• _EXERCISE DETAILS_: Filter the entries, keeping every line with the string "refused".

Stored data entries:
* * * *

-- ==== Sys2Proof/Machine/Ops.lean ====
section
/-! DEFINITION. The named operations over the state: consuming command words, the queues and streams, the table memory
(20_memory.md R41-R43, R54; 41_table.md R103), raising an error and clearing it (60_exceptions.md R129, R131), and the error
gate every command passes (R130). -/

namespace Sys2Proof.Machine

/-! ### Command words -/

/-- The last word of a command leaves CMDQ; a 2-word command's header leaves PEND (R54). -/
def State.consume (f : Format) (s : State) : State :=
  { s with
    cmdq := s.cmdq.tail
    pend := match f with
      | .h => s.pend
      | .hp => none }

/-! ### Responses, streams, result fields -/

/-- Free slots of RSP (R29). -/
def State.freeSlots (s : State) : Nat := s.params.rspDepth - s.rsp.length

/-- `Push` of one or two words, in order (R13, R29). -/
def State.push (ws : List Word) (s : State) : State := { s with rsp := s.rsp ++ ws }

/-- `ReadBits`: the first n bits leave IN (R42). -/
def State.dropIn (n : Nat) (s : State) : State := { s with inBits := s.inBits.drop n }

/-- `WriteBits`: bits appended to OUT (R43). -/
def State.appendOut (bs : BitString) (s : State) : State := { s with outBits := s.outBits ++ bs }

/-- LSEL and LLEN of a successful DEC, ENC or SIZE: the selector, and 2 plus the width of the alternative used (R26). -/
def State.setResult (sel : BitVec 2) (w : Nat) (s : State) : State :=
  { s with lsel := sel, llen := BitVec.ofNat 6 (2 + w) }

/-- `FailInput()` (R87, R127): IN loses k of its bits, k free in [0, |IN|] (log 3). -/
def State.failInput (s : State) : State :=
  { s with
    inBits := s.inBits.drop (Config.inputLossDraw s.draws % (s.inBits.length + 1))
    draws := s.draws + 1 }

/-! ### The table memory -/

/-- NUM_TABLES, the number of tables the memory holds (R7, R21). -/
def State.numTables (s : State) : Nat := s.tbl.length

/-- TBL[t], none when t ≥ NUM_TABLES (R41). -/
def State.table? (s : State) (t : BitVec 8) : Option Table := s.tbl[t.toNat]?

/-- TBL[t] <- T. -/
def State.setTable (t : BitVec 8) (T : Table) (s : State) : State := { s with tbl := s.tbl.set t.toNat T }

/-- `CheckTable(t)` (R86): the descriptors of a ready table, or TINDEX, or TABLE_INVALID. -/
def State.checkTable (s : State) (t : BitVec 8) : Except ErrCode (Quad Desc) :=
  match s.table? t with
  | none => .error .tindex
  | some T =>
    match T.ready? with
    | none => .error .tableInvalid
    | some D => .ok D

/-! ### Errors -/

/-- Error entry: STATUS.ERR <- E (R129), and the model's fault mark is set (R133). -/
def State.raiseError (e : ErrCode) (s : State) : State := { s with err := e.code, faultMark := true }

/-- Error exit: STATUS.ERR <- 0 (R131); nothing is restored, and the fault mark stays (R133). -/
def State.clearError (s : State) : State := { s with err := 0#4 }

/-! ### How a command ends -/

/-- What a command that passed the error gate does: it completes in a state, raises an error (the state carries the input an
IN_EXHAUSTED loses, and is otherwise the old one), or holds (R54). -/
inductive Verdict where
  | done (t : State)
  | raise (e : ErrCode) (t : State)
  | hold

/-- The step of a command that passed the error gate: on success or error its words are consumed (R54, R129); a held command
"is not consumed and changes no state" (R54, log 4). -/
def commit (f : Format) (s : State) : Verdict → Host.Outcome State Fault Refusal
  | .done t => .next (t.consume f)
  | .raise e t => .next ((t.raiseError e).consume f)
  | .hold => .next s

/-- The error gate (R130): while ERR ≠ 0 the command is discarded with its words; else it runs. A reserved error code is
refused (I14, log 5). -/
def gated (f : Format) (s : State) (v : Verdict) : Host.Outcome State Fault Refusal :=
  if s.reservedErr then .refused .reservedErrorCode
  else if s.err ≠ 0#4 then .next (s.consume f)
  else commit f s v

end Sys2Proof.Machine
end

* * * *

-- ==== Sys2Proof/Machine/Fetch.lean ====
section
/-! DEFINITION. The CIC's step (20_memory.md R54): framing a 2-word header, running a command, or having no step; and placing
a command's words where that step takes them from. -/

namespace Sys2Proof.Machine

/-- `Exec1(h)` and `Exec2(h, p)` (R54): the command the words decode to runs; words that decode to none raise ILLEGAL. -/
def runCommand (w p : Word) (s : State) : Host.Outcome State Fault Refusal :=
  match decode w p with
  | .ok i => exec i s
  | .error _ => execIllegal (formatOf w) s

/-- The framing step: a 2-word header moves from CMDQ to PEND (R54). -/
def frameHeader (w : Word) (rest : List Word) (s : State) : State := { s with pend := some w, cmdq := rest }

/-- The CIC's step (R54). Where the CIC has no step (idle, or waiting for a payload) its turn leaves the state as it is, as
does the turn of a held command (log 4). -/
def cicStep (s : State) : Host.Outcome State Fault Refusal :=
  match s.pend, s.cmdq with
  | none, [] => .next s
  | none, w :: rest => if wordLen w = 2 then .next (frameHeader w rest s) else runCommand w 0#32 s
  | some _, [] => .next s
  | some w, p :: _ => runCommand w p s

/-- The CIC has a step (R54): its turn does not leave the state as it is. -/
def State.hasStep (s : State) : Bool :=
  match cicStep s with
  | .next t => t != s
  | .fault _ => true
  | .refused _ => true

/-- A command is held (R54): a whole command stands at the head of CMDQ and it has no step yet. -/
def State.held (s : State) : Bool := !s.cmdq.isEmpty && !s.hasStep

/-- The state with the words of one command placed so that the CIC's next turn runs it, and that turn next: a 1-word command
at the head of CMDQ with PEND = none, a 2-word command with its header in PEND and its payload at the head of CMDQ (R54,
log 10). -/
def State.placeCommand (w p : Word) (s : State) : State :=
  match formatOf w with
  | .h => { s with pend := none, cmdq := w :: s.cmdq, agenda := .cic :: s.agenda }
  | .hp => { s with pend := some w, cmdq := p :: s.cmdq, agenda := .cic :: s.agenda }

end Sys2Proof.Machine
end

* * * *

• _ANSWER TO THE EXERCISE_:
refused (I14, log 5). -/
  if s.reservedErr then .refused .reservedErrorCode
  | .refused _ => true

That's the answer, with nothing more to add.